New Zealand minister of the Crown

The minister of Finance (Minita mo nga Moni) is the minister and the head of the New Zealand Treasury, responsible for producing an annual New Zealand Budget outlining the government's proposed expenditure. The position is often considered to be the most important cabinet post after that of the prime minister.

The current Minister of Finance is Nicola Willis. There are currently three associate minister roles held by Chris Bishop, David Seymour, and Shane Jones.

==Responsibilities and powers==

One of the Minister of Finance's key roles involves the framing of the annual year budget. According to Parliament's Standing Orders, the Minister of Finance may veto any parliamentary bill which would have a significant impact on the government's budget plans. The Minister of Finance supervises the Treasury, which is the government's primary advisor on matters of economic and financial policy. As such, the Minister of Finance has broad control of the government's spending, making the position quite powerful.

Some analysts, such as Jonathan Boston, claim that the Minister of Finance can sometimes hold more influence than the Prime Minister, if the conditions are right. Gordon Coates, Finance Minister in the early 1930s, was sometimes such a figure. Some political scientists, such as Boston, believe that in the government of David Lange, Minister of Finance Roger Douglas held more power than was proper, and that the Treasury was using its control of government finances to take a supervisory role across the whole administration. It was probably for this reason that Lange's successor, Geoffrey Palmer, established the Department of the Prime Minister and Cabinet, which could offer the Prime Minister advice independent of that given by individual ministers.

==History==
The office has existed since 1841. Apart from the office of Prime Minister itself, the only other cabinet posts to have existed since the first cabinet are those of Attorney-General and Minister of Internal Affairs. Originally, the holder of the post was designated Colonial Treasurer, but this term was replaced with Minister of Finance shortly after New Zealand ceased to be a Colony and became a Dominion in 1907, during the cabinet of Joseph Ward.

In the past, several Prime Ministers took on the post of Minister of Finance themselves, though in recent times this practice has declined. Robert Muldoon, the last Prime Minister to also serve as his own Minister of Finance, created considerable controversy by doing so. It is more common, however, for a Deputy Prime Minister to serve as Minister of Finance. Bob Tizard, Michael Cullen, Bill English and Grant Robertson served as Deputy Prime Minister when in the position as Minister of Finance.

Traditionally Ministers of Finance rank second or third in seniority lists within Westminster-style Cabinets, although initially Harry Lake was ranked at sixth and his successor Robert Muldoon was ranked at eighth; both because of their short service to date in Parliament, and because Keith Holyoake saw Muldoon as too arrogant and ambitious for his own good. In the Hipkins Cabinet, Grant Robertson was ranked fourth, although he was the most senior minister who was not the prime minister, deputy prime minister, or deputy leader of the Labour Party.

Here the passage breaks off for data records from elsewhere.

-- ==== Sys2Proof/Syntax.lean ====
section
/-!
DEFINITION. The commands of the device (spec/opcode_table.json): what its ports, its management clients, its pins and its own engines and timers bring to it, one constructor for each
row of the table. A timer or an engine's end is a command that acts only when its condition holds.
-/
namespace Sys2Proof
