-- ==== Sys2Proof/Machine/Parts/Vault.lean ====
section
/-!
DEFINITION. State of the Vault flash as management sees it: the user area, the program and erase sequence and its operations (spec/18_management.md R394 to R400), and of the I3C
target (R392).
-/
namespace Sys2Proof.Machine
open Sys2Proof

/-- An open sequence (R396): the connection that owns it, how many of its writes have come, whether it is an erase, its offset and data, and when it opened. -/
structure VaultSeq where
  owner : Nat
  stage : Nat
  erase : Bool := false
  off : Nat := 0
  data : List Word := []
  since : Nat
deriving DecidableEq, Repr

/-- An operation on bank 1 (R397, R399, R400): its code in VLT_STATUS.OP (1 program, 2 erase, 4 start re-erase), its offset in the user area and data, the pulses begun that count,
and whether it is suspended. -/
structure VaultOp where
  kind : Nat
  off : Nat
  data : List Word := []
  pulses : Nat := 0
  suspended : Bool := false
deriving DecidableEq, Repr

/-- The Vault (R394 to R400). `user` lists the words of the user area that are not erased; `undef` gives the ranges of words whose contents a failed operation left undefined: first
word, number of words, and the model's free value of the first. `flags` are user sectors with the unfinished-erase flag, `reErase` those that this start re-erases. `inner` is a program
that runs while an erase is suspended, `waits` a completed sequence that waits for an internal operation. -/
structure VaultPart where
  seq : Option VaultSeq := none
  op : Option VaultOp := none
  inner : Option VaultOp := none
  waits : Option VaultOp := none
  fail : Bool := false
  seqErr : Bool := false
  overrun : Bool := false
  lastOp : Nat := 0
  lastPulses : Nat := 0
  lastSector : Nat := 0
  user : NMap Word := []
  undef : NMap (Nat × Nat) := []
  flags : List Nat := []
  reErase : List Nat := []
deriving DecidableEq, Repr

/-- The I3C target (R392): its dynamic address, and the address that the next private read takes. -/
structure I3cPart where
  dynAddr : Option Nat := none
  addr : Option Nat := none
deriving DecidableEq, Repr

end Sys2Proof.Machine
end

== Junior ministerial appointments in the finance portfolio ==
The convention of making a second, more junior appointment in the Finance portfolio began with Holyoake, who appointed Muldoon as an Assistant Minister to Lake shortly before the latter's death in 1967. Some successive Prime Ministers made similar appointments of an Associate Minister of Finance (for example, Marshall and Kirk) but this was not always done (Rowling, for example, who had Mick Connelly as his associate while serving as Finance Minister did not appoint an associate Minister after succeeding to the premiership in 1974). Associate appointments became standard when Muldoon served concurrently as both Prime Minister and Finance Minister. In his second term, Muldoon appointed both a Deputy Minister of Finance (Hugh Templeton) as well as an associate Minister (Derek Quigley). Muldoon's successors Lange and Palmer continued to have a three-strong Finance team, each appointing two associate Ministers to support their respective Ministers of Finance. At times, the appointment of associate ministers was intended to temper the reform ambitions of Roger Douglas.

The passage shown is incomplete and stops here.